Esto es, efectivamente, cierto si pensamos que los Estados poseen fuerzas y cuerpos de seguridad propios, con potestad para actuar empleando la violencia contra civiles dentro de su territorio. Parecido es el papel de los ejércitos, que suponen la proyección externa de los medios coactivos estatales y pueden llevar a cabo actos de violencia más allá de su propio suelo. Pero existe una precisión que debe ser subrayada. Las fuerzas y cuerpos de seguridad del Estado actúan de modo coactivo porque ‘pueden’ hacerlo, en el sentido de que en primer lugar representan a una comunidad política a la que sus ciudadanos pertenecen, y en segundo término, defienden una serie de valores recogidos – en el caso de las democracias – en una normativa aprobada mediante participación popular a través de la institución del Parlamento.

Las fuerzas y cuerpos de seguridad del Estado poseen, por tanto, autoridad y legitimidad, en tanto que se trata, a priori, de un instrumento para la defensa de nuestros valores comunes, en cuya elaboración hemos intervenido al menos parcialmente, y en tanto que intervienen ciñéndose a una ley previamente establecida y, en teoría, sólo aplican la fuerza cuando esta es estrictamente necesaria.

Del mismo modo, los ejércitos representan a un país, a una comunidad política que,  aún en los casos en que su funcionamiento no sea plenamente democrático, está legitimada para poseer un cuerpo bélico de tal naturaleza. Dentro de la esfera internacional en el momento en el que un Estado logra reconocimiento de sus pares y se establece como tal, le corresponde un derecho pleno a organizar un sistema nacional de fuerzas armadas.

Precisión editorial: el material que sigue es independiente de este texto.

-- ==== Sys2Proof/Machine/Flags.lean ====
section
/-!
DEFINITION. Every computation of BOT's status flags `fail`, `polls` and `ready` (10_state.md R33 to
R35, R38). ARB has no flags.
-/

namespace Sys2Proof.Machine

/-- The upcoming CSW is marked FAILED: `fail <- 1` (E_NOT_READY and E_SCRIPTED, 60_exceptions.md R241). -/
def State.markFailed (s : State) : State := s.setFail true

/-- TEST_UNIT_READY's flags (42_scsi_commands.md R201): a scripted failure while `polls` is below
its limit, and then the ready latch. -/
def State.pollReadiness (s : State) : State :=
  if s.polls < turFailLimit then s.markFailed.setPolls (s.polls + 1) else s.setReady true

/-- `fail <- 0`, on the final CSW byte (41_bot_transport.md R171). -/
def State.clearFail (s : State) : State := s.setFail false

end Sys2Proof.Machine
end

La Guerra de Irak nos ha devuelto, sin embargo, a una realidad de otro tiempo. Las figuras de la descentralización y la delegación se han hecho fuertes en el universo bélico y lo han convertido en un lucrativo negocio. Como si se tratara de los ejércitos europeos del siglo XVII, las fuerzas armadas estadounidenses vienen utilizando en la invasión iraquí lo que en otro tiempo fueron mercenarios a sueldo. Así, compañías de seguridad privada como ‘Blackwater USA’, principal contratista del Departamento de Estado norteamericano en cuestiones de seguridad, han venido llevando a cabo en suelo iraquí tareas de vigilancia, patrulla y protección a altos cargos. Se trata, en el caso de los empleados de ‘Blackwater’, de grupos fuertemente armados, con instrucción militar proporcionada en sus propias instalaciones de Carolina del Norte y cuyos principios son, según la propia compañía, apoyar la paz y la seguridad, la libertad y la democracia en todo el mundo del modo más efectivo y a los costes más bajos posibles.

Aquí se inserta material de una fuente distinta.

/-! ### The emission of a record (41_bot_transport.md R168 to R171) -/

/-- BOT is in a SEND state, and the next cycles take what is left of its record at once. -/
structure Emitting (s : State) (ps rest : List Pins) : Prop where
  alone : BotAlone s.cfg
  sends : s.st.sends = true
  toCome : s.txCur + ps.length = s.recLen
  accepts : Accepts ps
  calm : ∀ p ∈ ps, Calm p
  script : s.script = ps ++ rest

/-- The next cycle hands over the offered byte, whichever move it is. -/
theorem Emitting.runSends_of_move {s u : State} {p : Pins} {ps rest : List Pins}
    (h : Emitting s (p :: ps) rest) (hm : BotMove ⟨false, p.rxValid, p.rxData, p.txReady⟩ s.arbDone u) :
    RunSends 1 s [s.txData] u.endCycle := by
  have htaken : s.takenBytes = [s.txData] := by
    obtain ⟨-, hw, ht⟩ := h.alone
    rw [State.takenBytes, h.sends, State.botIn_alone hw ht, State.pins_of_script h.script]
    simp [h.accepts p (by simp)]
  exact htaken ▸ RunSends.of_step (step_alone h.alone (h.calm p (by simp)) h.script hm)

/-- R168 to R170: a byte before the last advances the cursor alone. -/
theorem Emitting.advance {s : State} {p p' : Pins} {ps rest : List Pins}
    (h : Emitting s (p :: p' :: ps) rest) :
    ∃ t, RunSends 1 s [s.txData] t ∧ SameBot (s.setTxCur (s.txCur + 1)) t ∧
      Emitting t (p' :: ps) rest := by
  have hcount := h.toCome
  simp only [List.length_cons] at hcount
  have hm := BotMove.advance (b := ⟨false, p.rxValid, p.rxData, p.txReady⟩) (s := s.arbDone) rfl
    (by simpa using h.sends) (h.accepts p (by simp))
    (by simp only [State.arbDone_txCur, State.arbDone_recLen]; omega)
  have hbot : SameBot (s.setTxCur (s.txCur + 1)) (s.arbDone.setTxCur (s.arbDone.txCur + 1)).endCycle := by
    constructor <;> simp
  have hlen : (s.arbDone.setTxCur (s.arbDone.txCur + 1)).endCycle.recLen = s.recLen := by
    rw [← State.length_record, hbot.record, State.length_record]
    rfl
  refine ⟨_, h.runSends_of_move hm, hbot, ?_⟩
  exact
    { alone := by simpa using h.alone
      sends := by simpa using h.sends
      toCome := by
        rw [hlen, hbot.txCur, State.setTxCur_txCur, List.length_cons]
        omega
      accepts := fun q hq => h.accepts q (List.mem_cons_of_mem _ hq)
      calm := fun q hq => h.calm q (List.mem_cons_of_mem _ hq)
      script := by simp [h.script] }

/-- R168, R169, R171: the last byte ends the record. -/
theorem Emitting.finish {s : State} {p : Pins} {rest : List Pins} (h : Emitting s [p] rest) :
    ∃ t, RunSends 1 s [s.txData] t ∧ SameBot s.endRecord t ∧ t.script = rest := by
  have hcount : s.txCur + 1 = s.recLen := h.toCome
  have hm := State.transmit_move (b := ⟨false, p.rxValid, p.rxData, p.txReady⟩) (s := s.arbDone) rfl
    (by simpa using h.sends)
  have hbot : SameBot s.endRecord s.arbDone.endRecord :=
    SameBot.endRecord (n := s.txCur) (by constructor <;> simp) h.sends
  rw [State.transmit_last (h.accepts p (by simp))
    (by simp only [State.arbDone_txCur, State.arbDone_recLen]; omega)] at hm
  refine ⟨_, h.runSends_of_move hm, { hbot with }, ?_⟩
  simp [hm.sameOutsideBot.script, h.script]

/-- R168 to R171 over what is left of a record, by induction on the cycles that take it. -/
theorem Emitting.run {s : State} {p : Pins} {ps rest : List Pins} (h : Emitting s (p :: ps) rest) :
    ∃ t, RunSends (ps.length + 1) s (s.record.drop s.txCur) t ∧ SameBot s.endRecord t ∧
      t.script = rest := by
  induction ps generalizing s p with
  | nil =>
    have hcount : s.txCur + 1 = s.recLen := h.toCome
    obtain ⟨t, hsends, hend⟩ := h.finish
    rw [State.drop_record (by omega), List.drop_of_length_le (by simp [hcount])]
    exact ⟨t, hsends, hend⟩
  | cons p' ps ih =>
    have hcount : s.txCur + (ps.length + 1 + 1) = s.recLen := h.toCome
    obtain ⟨u, hfirst, hu, hrest⟩ := h.advance
    obtain ⟨t, hsends, hbot, hscript⟩ := ih hrest
    have hcur : u.txCur = s.txCur + 1 := hu.txCur
    have hrecord : u.record = s.record := hu.record
    rw [hrecord, hcur] at hsends
    rw [State.drop_record (by omega), List.length_cons, Nat.add_comm (ps.length + 1)]
    exact ⟨t, hfirst.trans hsends, (hu.endRecord h.sends).trans hbot, hscript⟩

/-! ### The answer to a command (20_memory.md R76) -/

/-- The bytes BOT still has to send before it awaits the next CBW, its cursor at the start of a record. -/
def State.answer (s : State) : List Byte :=
  match s.st with
  | .recvCbw => []
  | .processCbw => []
  | .sendCapacity => s.record ++ s.cswRecord
  | .sendData => s.record ++ s.cswRecord
  | .sendCsw => s.cswRecord

@[simp] theorem State.endCycle_answer (s : State) : s.endCycle.answer = s.answer := rfl

theorem State.answer_dataPhase {s : State} (hs : s.st = .sendCapacity ∨ s.st = .sendData) :
    s.answer = s.record ++ s.cswRecord := by
  rcases hs with hs | hs <;> simp [State.answer, hs]

/-- BOT stands at the start of its answer, and the next cycles take all of it at once. -/
structure Answering (s : State) (ps rest : List Pins) : Prop where
  alone : BotAlone s.cfg
  started : s.st ≠ .processCbw
  offset : s.rxOff = 0
  cursor : s.txCur = 0
  fail : s.st = .recvCbw → s.fail = false
  toCome : ps.length = s.answer.length
  accepts : Accepts ps
  calm : ∀ p ∈ ps, Calm p
  script : s.script = ps ++ rest

/-- `t` awaits the next CBW, with what `s` held otherwise. -/
structure Answered (s : State) (rest : List Pins) (t : State) : Prop where
  awaits : AwaitsCbw t
  buffer : t.cbw = s.cbw
  ready : t.ready = s.ready
  polls : t.polls = s.polls
  script : t.script = rest

/-- A whole record is emitted from its start. -/
theorem Emitting.run_record {s : State} {ps rest : List Pins} (h : Emitting s ps rest) (hcur : s.txCur = 0) :
    ∃ t, RunSends ps.length s s.record t ∧ SameBot s.endRecord t ∧ t.script = rest := by
  cases ps with
  | nil =>
    have hpos := State.recLen_pos h.alone.1 h.sends
    have hcount : s.txCur + 0 = s.recLen := h.toCome
    omega
  | cons p ps => simpa [hcur] using h.run

theorem Answering.run_csw {s : State} {ps rest : List Pins} (h : Answering s ps rest)
    (hs : s.st = .sendCsw) : ∃ t, RunSends ps.length s s.cswRecord t ∧ Answered s rest t := by
  have hrecord : s.record = s.cswRecord := State.record_csw hs
  have hemit : Emitting s ps rest :=
    { h with
      sends := by simp [hs, BotState.sends]
      toCome := by simp [h.cursor, h.toCome, State.answer, State.recLen, hs] }
  obtain ⟨t, hsends, hbot, hscript⟩ := hemit.run_record h.cursor
  rw [State.endRecord_csw hs] at hbot
  refine ⟨t, hrecord ▸ hsends, ?_⟩
  exact
    { awaits := ⟨hbot.st, hbot.rxOff.trans h.offset, hbot.txCur, hbot.fail⟩
      buffer := hbot.cbw
      ready := hbot.ready
      polls := hbot.polls
      script := hscript }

Los empleados de ‘Blackwater’ actúan sobre el terreno como soldados y disparan a matar. Buena prueba de ello es la masacre en la que a mediados de septiembre diecisiete civiles iraquíes desarmados murieron bajo las balas de agentes privados pertenecientes a la compañía americana. Este hecho llevó a la revocación de la licencia que el gobierno iraquí le había otorgado para operar en su suelo. Sin embargo el historial de ‘Blackwater’ no termina aquí, se extiende en una lista de oscuras acciones, entre ellas su posible participación en una red de tráfico de armas en Irak, investigada actualmente por el FBI, o su contratación como fuerza de apaciguamiento en el caos que vivió Nueva Orleáns tras el paso del huracán Katrina en verano de 2005.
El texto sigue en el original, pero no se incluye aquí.